Programming Language Technology, DAT151/DIT231

(Additional notes complementing the slides.)

Tasks of the compiler

  1. Produce binary code or symbolic assembly.

  2. Translate variable names to addresses

  3. Translate expression trees to stack instruction sequences

  4. Translate control structures and boolean operations to jumps

  5. Translate function calls into machine-level calls

Ad 1. Variable names to addresses

Jasmin types:

void foo                     //          size=0  max=0
  ( double x                 // x:0      size=2  max=2
  , int y) {                 // y:2      size=3  max=3
  int i;                     // i:3      size=4  max=4
  {                          // newBlock
     double y;               // y:4      size=6  max=6
     bool b;                 // b:6      size=7  max=7
  }                          // popBlock size=4  max=7
  int j;                     // j:4      size=5  max=7
}
.method public static foo(DI)V
.limit locals 7
.end method

Ad 2. Expressions trees to stack instructions

Example:

int main() {
  int i;                         // i:0
  double x = 3 * (i = 42) + i++; // x:1
}

Translates to JVM:

.method public static main()I
.limit stack 4

;; instr   ;; expr                     ;; stack (S)   ;; store (V)
iconst_3   ;; 3                        ;; 3
bipush 42  ;; 42                       ;; 3 . 42
istore_0   ;; i =                      ;; 3           ;; 0:42
iload_0    ;; i = 42                   ;; 3 . 42
imul       ;; 3 * (i = 42)             ;; 126
iload_0    ;; i                        ;; 126 . 42
dup        ;;                          ;; 126 . 42 . 42
iconst_1   ;; 1                        ;; 126 . 42 . 42 . 1
iadd       ;; i + 1                    ;; 126 . 42 . 43
istore_0   ;; i++                      ;; 126 . 42    ;; 0:43
iadd       ;; 3 * (i = 42) + i++       ;; 168
i2d        ;; (double)                 ;; 168.0
dstore_1   ;; x = 3 * (i = 42) + i++   ;;             ;; 0:43, 1:168.0

Maximum stack size: 4 (32bit words)

JVM instruction small-step semantics (without jumps):

    I : ⟨V,S⟩ → ⟨V',S'⟩

    I      : JVM instruction (or instruction sequence)
    V / V' : variable store before/after
    S / S' : stack before/after

Some jump-free instructions:

I V S V' S'
iconst i V S V S.i
bipush i V S V S.i
iadd V S.i.j V S.(i+j)
imul V S.i.j V S.(i*j)
i2d V S.i V S.(double)i
dup V S.i V S.i.i
istore a V S.i V[a:i] S
dstore a V S.d V[a:d] S
iload a V S V S.V[a]
dload a V S V S.V[a]

Ad 3. Booleans and jumps

Example:

bool inside(int i, int j, int k) {
  return i <= j && j < k;  
}

Machines typically do not have boolean operations; use jumps instead.

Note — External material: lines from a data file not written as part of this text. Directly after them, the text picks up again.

-- ==== Sys2Proof/Laws/KeepSteps.lean ====
section
/-! SUPPORT. That no step breaks the form of memory or raises a rung (`Good`): accesses performed early, a word of the firmware context, and
what firmware writes of its tables. -/

namespace Sys2Proof.Machine

open Host

/-- What `exec_good` says of an outcome: a next state that keeps the form, or the fault of an access of the host beyond the end of device
memory. -/
def GoodOrHost (s : State) (i : Instr) (o : Outcome State Fault Refusal) : Prop :=
  Good s o ∨ ∃ pa, o = .fault (.outsideMemory pa) ∧
    ((∃ data, i = .hostBar1Write pa data) ∨ ∃ op w x c, i = .hostAtomicop op w pa x c)

theorem exec_goodOrHost (i : Instr) (s : State) : GoodOrHost s i (exec i s) := by
  rcases exec_good i s with h | ⟨pa, h, ⟨data, hi, -⟩ | ⟨op, w, x, c, hi, -⟩⟩
  · exact .inl h
  · exact .inr ⟨pa, h, .inl ⟨data, hi⟩⟩
  · exact .inr ⟨pa, h, .inr ⟨op, w, x, c, hi⟩⟩

theorem GoodOrHost.from {s t : State} {i : Instr} {o : Outcome State Fault Refusal} (h : s.Keeps t) (k : GoodOrHost t i o) : GoodOrHost s i o :=
  k.imp_left (Good.from h)

/-- A change of one instance after a word. -/
theorem GoodOrHost.modInst {s : State} {i : Instr} {o : Outcome State Fault Refusal} (h : GoodOrHost s i o) (g : CoreNo) (f : State → Inst → Inst) :
    GoodOrHost s i (thenInst o g f) := by
  rcases h with ⟨t, rfl, k⟩ | ⟨pa, rfl, k⟩
  · exact .inl (Good.next (k.trans (modInst_keeps _ _ _)))
  · exact .inr ⟨pa, rfl, k⟩

theorem runWord_good (cur : Cur) (i : Instr) (s : State) : GoodOrHost s i (runWord cur i s) := by
  have hc : s.Keeps { s with cur := cur } := State.Keeps.of_parts rfl rfl rfl
  unfold runWord
  dsimp only
  split
  · exact ((exec_goodOrHost i _).from hc).modInst cur.core _
  · split
    · exact ((exec_goodOrHost i _).from (hc.trans (modInst_keeps _ _ _))).modInst cur.core _
    · exact (exec_goodOrHost i _).from hc

theorem earlyWrite_keeps (s : State) (g : CoreNo) (i : Instr) (k : Nat) : s.Keeps (s.earlyWrite g i k) := by
  unfold State.earlyWrite
  split
  · exact State.Keeps.refl s
  · dsimp only
    split
    · exact State.Keeps.refl s
    · have h := fun d n w l => (putElem_keeps s g w).trans (noteElems_keeps l _ g d true n [])
      exact State.Keeps.ite (State.Keeps.refl s)
        (State.Keeps.trans (State.Keeps.ite (h _ _ _ _) ((h _ _ _ _).trans (sink_keeps _ _))) (modInst_keeps _ _ _))

theorem early_keeps (s : State) (g : CoreNo) (e : Early) : s.Keeps (s.early g e) := by
  unfold State.early
  split
  · rename_i cur i _
    have hc : s.Keeps { s with cur := cur } := State.Keeps.of_parts rfl rfl rfl
    dsimp only
    split
    · refine State.Keeps.ite (State.Keeps.refl s) ?_
      split
      · split
        · exact hc.trans (modInst_keeps _ _ _)
        · exact State.Keeps.refl s
      · exact State.Keeps.ite (State.Keeps.refl s) ((hc.trans (earlyWrite_keeps _ _ _ _)).trans (modInst_keeps _ _ _))
      · exact (hc.trans (modInst_keeps _ _ _)).trans (modInst_keeps _ _ _)
    · exact State.Keeps.refl s
  · exact State.Keeps.refl s

theorem leaveFirmware_keeps (s : State) (g : CoreNo) (i : Inst) : s.Keeps (s.modCore g fun x => x.leaveFirmware i) := modCore_keeps _ _
theorem setCur_keeps (s : State) (c : Cur) : s.Keeps { s with cur := c } := State.Keeps.of_parts rfl rfl rfl

/-- A word of the firmware context answers a next state, or it decodes to the instruction whose outcome it has. -/
theorem execFirmware_good (g : CoreNo) (w w1 : Word32) (s : State) :
    Good s (execFirmware g w w1 s) ∨ ∃ i x y, decode .scu x y = .ok i ∧ GoodOrHost s i (execFirmware g w w1 s) := by
  unfold execFirmware
  dsimp only
  split
  · exact .inl (Good.same s)
  · split
    · exact .inl (Good.same s)
    · exact .inl (Good.next (((setCur_keeps s _).trans (raise_keeps _ _ _)).trans (setCur_keeps _ _)))
    · split
      · exact .inl (Good.same s)
      · rename_i i e
        generalize hc : (⟨g, Source.scu, s.cores[g].fw.pc, w, w1, s.tick, true⟩ : Cur) = c
        have v := (exec_goodOrHost i (State.modCore { s with cur := c } g fun x => { x with inst := x.fw.view x.inst })).from
          ((setCur_keeps s c).trans (modCore_keeps _ _))
        refine .inr ⟨i, _, _, e, ?_⟩
        split
        · rename_i t e'
          rw [e'] at v
          rcases v with ⟨u, e'', k⟩ | ⟨pa, e'', -⟩
          · cases e''
            split
            · exact .inl (Good.same s)
            · exact .inl (Good.next ((k.trans (leaveFirmware_keeps _ _ _)).trans (setCur_keeps _ _)))
          · cases e''
        · exact v

theorem setPod_keeps (s : State) (n : Fin 64) : s.Keeps (s.setPod n) := State.Keeps.of_parts rfl rfl rfl
theorem setPeer_keeps (s : State) (c : Nat) (m : Fin 64) (p : Option Nat) : s.Keeps (s.setPeer c m p) := State.Keeps.of_parts rfl rfl rfl
theorem setRoutes_keeps (s : State) (m : Fin 64) (l : List (Fin 16)) : s.Keeps (s.setRoutes m l) := State.Keeps.of_parts rfl rfl rfl
theorem setBar1_keeps (s : State) (pa : Nat) : s.Keeps (s.setBar1 pa) := State.Keeps.of_parts rfl rfl rfl
theorem setPodTimeout_keeps (s : State) (n : Nat) : s.Keeps (s.setPodTimeout n) := State.Keeps.of_parts rfl rfl rfl
theorem setFar_keeps (s : State) (l : Fin 16) (m : Option Nat) : s.Keeps (s.setFar l m) := modLink_keeps _ _ _
theorem heartbeat_keeps (s : State) (m : Fin 64) : s.Keeps (s.heartbeat m) := State.Keeps.of_parts rfl rfl rfl
theorem moduleFailed_keeps (s : State) (m : Fin 64) : s.Keeps (s.moduleFailed m) := State.Keeps.of_parts rfl rfl rfl
theorem setHostEnd_keeps (s : State) (e : PortEnd) : s.Keeps (s.setHostEnd e) := State.Keeps.of_parts rfl rfl rfl
theorem setHelper_keeps (s : State) (h : Option Nat) : s.Keeps (s.setHelper h) := State.Keeps.of_parts rfl rfl rfl

end Sys2Proof.Machine
end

.method public static inside(III)Z
.limit locals 3
.limit stack 2

    iload_0             ;; i
    iload_1             ;; j
    if_icmpgt Lfalse    ;; i <= j  ;; false if i > j
    iload_1             ;; j
    iload_2             ;; k
    if_icmpge Lfalse    ;; j < k   ;; false if j >= k

    iconst_1            ;; true
    goto      Ldone

Lfalse:  
    iconst_0            ;; false

Ldone:  
    ireturn             ;; return

.end method

JVM instruction small-step semantics (with jumps):

    I : ⟨P,V,S⟩ → ⟨P',V',S'⟩

    P / P' : code position (program counter) before/after
I P V S P' V' S' Condition
goto L P V S L V S
ifeq L P V S.i L V S i = 0
ifeq L P V S.i P+1 V S i ≠ 0
ifne L P V S.i L V S i ≠ 0
ifne L P V S.i P+1 V S i = 0
if_icmpgt L P V S.i.j L V S i > j
if_icmpgt L P V S.i.j P+1 V S i ≤ j

Infrastructure of the compiler

Signature (global symbol table):

Context (local symbol table):

  1. allocate local variables (newLocal)
  2. resolve variable names to addresses (lookupVar)
  3. free variables when exiting a block (newBlock, popBlock)

State

  1. generate new labels
  2. manage local variable context
  3. keep track of maximum stack use
  4. append generated code (emit)

The emit function:

We specify the compiler by so-called compilation schemes (pseudo-code describing syntax-directed traversal).

Compiling expressions

An expression of type t is compiled to instructions whose effect is to leave a new value of type t on top of the stack, and leave the rest of the stack unchanged.

  compileExp(EInt i):  
    emit(iconst i)

  compileExp(EAdd t e₁ e₂):  
    compileExp(e₁)
    compileExp(e₂)
    emit(t-add)            -- either iadd or dadd

  compileExp(EVar x):  
    a <- lookupVar x
    emit(t-load a)         -- either iload or dload

  compileExp(ECall x es)
    for (e ∈ es):          -- compile function arguments
      compileExp(e)
    f <- lookupFun(x)      -- get the Jasmin name of function x
    emit(invokestatic f)   -- emit function call

  compileExp(EAss x e):  
    a <- lookupVar x
    compileExp(e)
    emit(t-store a)        -- either istore or dstore
    -- Problem here

Compiler correctness

JVM Small-step semantics without jumps:

    i : ⟨V,S⟩ → ⟨V',S'⟩

    i      : JVM instruction (or instruction sequence)
    V / V' : variable store before/after
    S / S' : stack before/after

We say γ ~ V if environment γ translates to variable store V.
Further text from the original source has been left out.